After 3 Months, 3 Rejections, Airfoil Speakers Touch Ships, Developers Leave iPhone

November 13th, 2009

Airfoil Speaker Touch 1.0

After submitting a minor .1 bug fix for Airfoil Speakers Touch 1.0.1 [Free - iTunes link] for iPhone and iPod touch, longtime Mac developers Rogue Amoeba waited for what they assumed would be a routine App Store review. Three and a half months, three rejections, and the unsuccessful intervention of a champion at Apple, the app is finally in the store, but the developer has decided the process is too odorous to continue with the iPhone platform.

Don’t stop us just because you’ve heard this before over and over again.

The issue this time was Rogue Amoeba discovering the type of Mac and exact application that was being used as audio source, and displaying the corresponding Mac OS X-provided image of the machine and icon for the app.

Though standard — intended — behavior on the Mac, Apple’s App Store policy branded this a trademark violation and they requested it be changed. Rogue Amoeba assumed the request was erroneous and tried resubmitting, tried escalating via email, even had a champion inside Apple try help get it through. In the end, the App Store policy was an immovable object, and Rogue Amoeba had to remove the Mac and app icon images. Airfoil Speakers Touch 1.0.1 was then approved and placed in the app store.

(And during the whole process, Airfoil Speakers Touch 1.0, buggy as it was, and using the exact same artwork Apple had issue with in 1.0.1 was left untouched in the App Store for users to download and use).

In the future, we hope that developers will be allowed to ship software without needing Apple’s approval at all, the same way we do on Mac OS X. We hope the App Store will get better, review times will be shorter, reviews will be more intelligent, and that we can all focus on making great software. Right now, however, the platform is a mess.

The chorus of disenchanted developers is growing and we’re adding our voices as well. Rogue Amoeba no longer has any plans for additional iPhone applications, and updates to our existing iPhone applications will likely be rare. The iPhone platform had great promise, but that promise is not enough, so we’re focusing on the Mac.

Add our voice to the chorus: fix. this. More after the break…

While many of these developers point to Apple acting as App Store gatekeeper as the issue, we’d submit right now the actual issue is Apple continuing to act as a capricious, illogical, unpredictable, often stupefying gatekeeper.

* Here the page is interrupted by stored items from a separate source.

-- ==== Sys2Proof/Laws/Streaming.lean ====
section
/-! SUPPORT. What UPDATE and FINALIZE can do, said once: the carry after an append and after a fold, the accumulator after the
fold loop, and one inversion lemma per command. -/

namespace Sys2Proof.Machine

/-- The carried bytes after an append (R143). -/
theorem carried_appendChunk (M : List Byte) (s : State) (h : s.clen.val + M.length < 192) :
    (appendChunk M s).carried = s.carried ++ M := by
  have hlen : (Fin.ofNat 192 (s.clen.val + M.length)).val = s.clen.val + M.length := by
    rw [Fin.val_ofNat, Nat.mod_eq_of_lt h]
  rw [Context.carried, appendChunk_clen, appendChunk_carry, hlen, take_storeCarry _ _ _ (by omega)]
  rfl

/-- `CLEN` after an append (R143). -/
theorem clen_appendChunk (M : List Byte) (s : State) (h : s.clen.val + M.length < 192) :
    (appendChunk M s).clen.val = s.clen.val + M.length := by
  rw [appendChunk_clen, Fin.val_ofNat, Nat.mod_eq_of_lt h]

/-- `CLEN` after a fold (R144): the total modulo the stripe. -/
theorem clen_foldChunk (M : List Byte) (s : State) :
    (foldChunk M s).clen.val = (s.clen.val + M.length) % 96 := by
  rw [foldChunk_clen, Fin.val_ofNat, List.length_append, carried_length, Nat.mod_eq_of_lt]
  exact (Nat.mod_lt _ (by decide)).trans (by decide)

/-- The carried bytes after a fold (R144, R146): what follows the last whole stripe, in order. -/
theorem carried_foldChunk (M : List Byte) (s : State) :
    (foldChunk M s).carried = (s.carried ++ M).drop (96 * ((s.carried ++ M).length / 96)) := by
  have hlen : ((s.carried ++ M).drop (stripe * ((s.carried ++ M).length / stripe))).length =
      (foldChunk M s).clen.val := by
    rw [clen_foldChunk, List.length_drop, List.length_append, carried_length]
    simp only [stripe]
    omega
  have h192 := (foldChunk M s).clen.isLt
  rw [Context.carried, foldChunk_carry, ← hlen, ← Nat.zero_add (List.length _), take_storeCarry _ _ _ (by omega)]
  rfl

/-- The accumulator after the fold loop is that of `Absorb` (R144, R134). -/
theorem foldStripes_acc (n : Nat) (S : List Byte) (s : State) :
    (foldStripes n S s).acc = absorbStripes n s.acc S s.config := by
  induction n generalizing S s with
  | zero => rfl
  | succ n ih => rw [foldStripes_succ, ih, foldStripe_acc]; rfl

theorem foldChunk_acc (M : List Byte) (s : State) :
    (foldChunk M s).acc = absorbStripes ((s.carried ++ M).length / 96) s.acc (s.carried ++ M) s.config :=
  foldStripes_acc _ _ _

theorem foldChunk_pcnt (M : List Byte) (s : State) :
    (foldChunk M s).pcnt = (foldStripes ((s.carried ++ M).length / 96) (s.carried ++ M) s).pcnt := rfl

theorem foldChunk_ovf (M : List Byte) (s : State) :
    (foldChunk M s).ovf = (foldStripes ((s.carried ++ M).length / 96) (s.carried ++ M) s).ovf := rfl

/-- `absorbChunk` appends or folds, and says when (R147). -/
theorem absorbChunk_cases (M : List Byte) (s : State) :
    (s.small = true ∧ s.clen.val + M.length < 192 ∧ absorbChunk M s = appendChunk M s) ∨
    ((s.large = true ∨ 192 ≤ s.clen.val + M.length) ∧ absorbChunk M s = foldChunk M s) := by
  unfold absorbChunk
  by_cases h1 : s.small = true
  · by_cases h2 : s.clen.val + M.length < 192
    · exact .inl ⟨h1, h2, by simp [h1, h2]⟩
    · exact .inr ⟨.inr (by omega), by simp [h1, h2]⟩
  · refine .inr ⟨.inl ?_, by simp [h1]⟩
    by_contra h
    exact h1 ((small_iff_not_large s.toContext).mpr h)

/-- The fields UPDATE never writes are kept by `absorbChunk`. -/
@[simp] theorem absorbChunk_inited (M : List Byte) (s : State) : (absorbChunk M s).inited = s.inited := by
  rcases absorbChunk_cases M s with ⟨_, _, h⟩ | ⟨_, h⟩ <;> simp [h]
@[simp] theorem absorbChunk_mem (M : List Byte) (s : State) : (absorbChunk M s).mem = s.mem := by
  rcases absorbChunk_cases M s with ⟨_, _, h⟩ | ⟨_, h⟩ <;> simp [h]
@[simp] theorem absorbChunk_config (M : List Byte) (s : State) : (absorbChunk M s).config = s.config := by
  rcases absorbChunk_cases M s with ⟨_, _, h⟩ | ⟨_, h⟩ <;> simp [h]
@[simp] theorem absorbChunk_others (M : List Byte) (s : State) : (absorbChunk M s).others = s.others := by
  rcases absorbChunk_cases M s with ⟨_, _, h⟩ | ⟨_, h⟩ <;> simp [h]
@[simp] theorem absorbChunk_unreadable (M : List Byte) (s : State) :
    (absorbChunk M s).unreadable = s.unreadable := by
  rcases absorbChunk_cases M s with ⟨_, _, h⟩ | ⟨_, h⟩ <;> simp [h]
@[simp] theorem absorbChunk_inbox (M : List Byte) (s : State) : (absorbChunk M s).inbox = s.inbox := by
  rcases absorbChunk_cases M s with ⟨_, _, h⟩ | ⟨_, h⟩ <;> simp [h]

/-- The fold loop neither reads nor writes what lies outside the context. -/
theorem foldStripes_outside (n : Nat) (S : List Byte) (s : State) (o : List Context) (m : Memory)
    (b : List HostEvent) (r : Option Response) :
    foldStripes n S { s with others := o, mem := m, inbox := b, response := r } =
      { foldStripes n S s with others := o, mem := m, inbox := b, response := r } := by
  induction n generalizing S s with
  | zero => rfl
  | succ n ih => exact ih _ (foldStripe (S.take stripe) s)

/-- UPDATE's effect on the context neither reads nor writes what lies outside it. -/
theorem absorbChunk_outside (M : List Byte) (s : State) (o : List Context) (m : Memory) (b : List HostEvent)
    (r : Option Response) :
    absorbChunk M { s with others := o, mem := m, inbox := b, response := r } =
      { absorbChunk M s with others := o, mem := m, inbox := b, response := r } := by
  have hsmall : ({ s with others := o, mem := m, inbox := b, response := r } : State).small = s.small := rfl
  unfold absorbChunk
  rw [hsmall]
  by_cases h : (s.small && decide (s.clen.val + M.length < thresh)) = true
  · rw [if_pos h, if_pos h]; rfl
  · rw [if_neg h, if_neg h]
    unfold foldChunk
    simp only [foldStripes_outside]

/-- Everything UPDATE can do (R147): it always answers, in one of five ways. -/
theorem execUpdate_cases (ptr len : Word) (s : State) :
    (s.inited = false ∧ execUpdate ptr len s = .next { s with response := some ⟨2, 0, 0⟩ }) ∨
    (s.inited = true ∧ len = 0 ∧ execUpdate ptr len s = .next { s with response := some ⟨0, 0, 0⟩ }) ∨
    (s.inited = true ∧ PassesTop s.config ptr len ∧ execUpdate ptr len s = .next { s with response := some ⟨3, 0, 0⟩ }) ∨
    (s.inited = true ∧ ¬ PassesTop s.config ptr len ∧ RefusedSomewhere s ptr len ∧
      execUpdate ptr len s = .next { invalidate s with response := some ⟨4, 0, 0⟩ }) ∨
    (s.inited = true ∧ len ≠ 0 ∧ CanRead s ptr len ∧
      execUpdate ptr len s = .next { absorbChunk (message s ptr len) s with response := some ⟨0, 0, 0⟩ }) := by
  unfold execUpdate
  by_cases hi : s.inited = false
  · exact .inl ⟨hi, by rw [if_pos hi]; rfl⟩
  · have hi' : s.inited = true := by simpa using hi
    by_cases h0 : len = 0
    · exact .inr (.inl ⟨hi', h0, by rw [if_neg hi, if_pos h0]; rfl⟩)
    · rw [if_neg hi, if_neg h0]
      rcases fetchMessage_cases ptr len s with ⟨h1, h⟩ | ⟨h1, h2, h⟩ | ⟨h1, h⟩ <;> rw [h]
      · exact .inr (.inr (.inl ⟨hi', h1, rfl⟩))
      · exact .inr (.inr (.inr (.inl ⟨hi', h1, h2, rfl⟩)))
      · exact .inr (.inr (.inr (.inr ⟨hi', h0, h1, rfl⟩)))

/-- Everything FINALIZE can do (R149): the fault, the two paths, and the refusal outside the invariant. -/
theorem execFinalize_cases (s : State) :
    (s.inited = false ∧ execFinalize s = .next { s with response := some ⟨2, 0, 0⟩ }) ∨
    (s.inited = true ∧ s.small = true ∧
      execFinalize s = .next { s with
        response := some ⟨0, (short s.carried (s.acc.get 0) (s.acc.get 1) s.config).1,
          (short s.carried (s.acc.get 0) (s.acc.get 1) s.config).2⟩ }) ∨
    (s.inited = true ∧ s.large = true ∧ s.clen.val < 96 ∧
      execFinalize s = .next { s with response := some ⟨0, (largeDigest s).1, (largeDigest s).2⟩ }) ∨
    (s.inited = true ∧ s.large = true ∧ 96 ≤ s.clen.val ∧
      execFinalize s = .refused .finalizeCarryPastStripe) := by
  unfold execFinalize
  by_cases hi : s.inited = false
  · exact .inl ⟨hi, by rw [if_pos hi]; rfl⟩
  · have hi' : s.inited = true := by simpa using hi
    rw [if_neg hi]
    by_cases hs : s.small = true
    · have h := (isSmall_iff s.toContext).mp hs
      have hc : s.ovf = false ∧ s.pcnt = 0 ∧ s.pcnt.toNat + s.clen.val < thresh := by
        refine ⟨h.1, h.2, ?_⟩
        have := s.clen.isLt
        simp [h.2, thresh]
      exact .inr (.inl ⟨hi', hs, by rw [if_pos hc]; rfl⟩)
    · have hc : ¬ (s.ovf = false ∧ s.pcnt = 0 ∧ s.pcnt.toNat + s.clen.val < thresh) :=
        fun h => hs ((isSmall_iff s.toContext).mpr ⟨h.1, h.2.1⟩)
      have hl : s.large = true := by
        by_contra h
        exact hs ((small_iff_not_large s.toContext).mpr h)
      rw [if_neg hc]
      by_cases h96 : s.clen.val < 96
      · exact .inr (.inr (.inl ⟨hi', hl, h96, by rw [if_pos (show s.clen.val < stripe from h96)]; rfl⟩))
      · exact .inr (.inr (.inr ⟨hi', hl, by omega, by rw [if_neg (show ¬ s.clen.val < stripe from h96)]⟩))

end Sys2Proof.Machine
end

Curating a store is just a business model. It may well cost them developers philosophically opposed to the idea, even incredibly talented ones like Facebook’s Joe Hewitt, but every decision has an opportunity cost. Choosing to curate a store, even one growing so fast it has 2 billion downloads and 100,000 apps, and continuing to suffer from poor communications, overzealous legal oversight, unclear guidelines, and the crap shoot that seems ultimately at the core of any given app getting approved on any given day… it just doesn’t work.

Getting rid of the gatekeeper might treat the symptom but is it the cure? Apple legal could just as easily issue a DMCA demand notice for an app using artwork they felt was a trademark violation, and have it taken down — even under Google’s more open, publish-first, investigate-if-flagged App Market system. The problem is Apple shouldn’t think using that artwork is a problem on the iPhone if it isn’t on the Mac. That, and the dozens of other so-obvious-it-hurts-our-brains-issues, are what needs to be fixed, and what are driving developers to question the platform.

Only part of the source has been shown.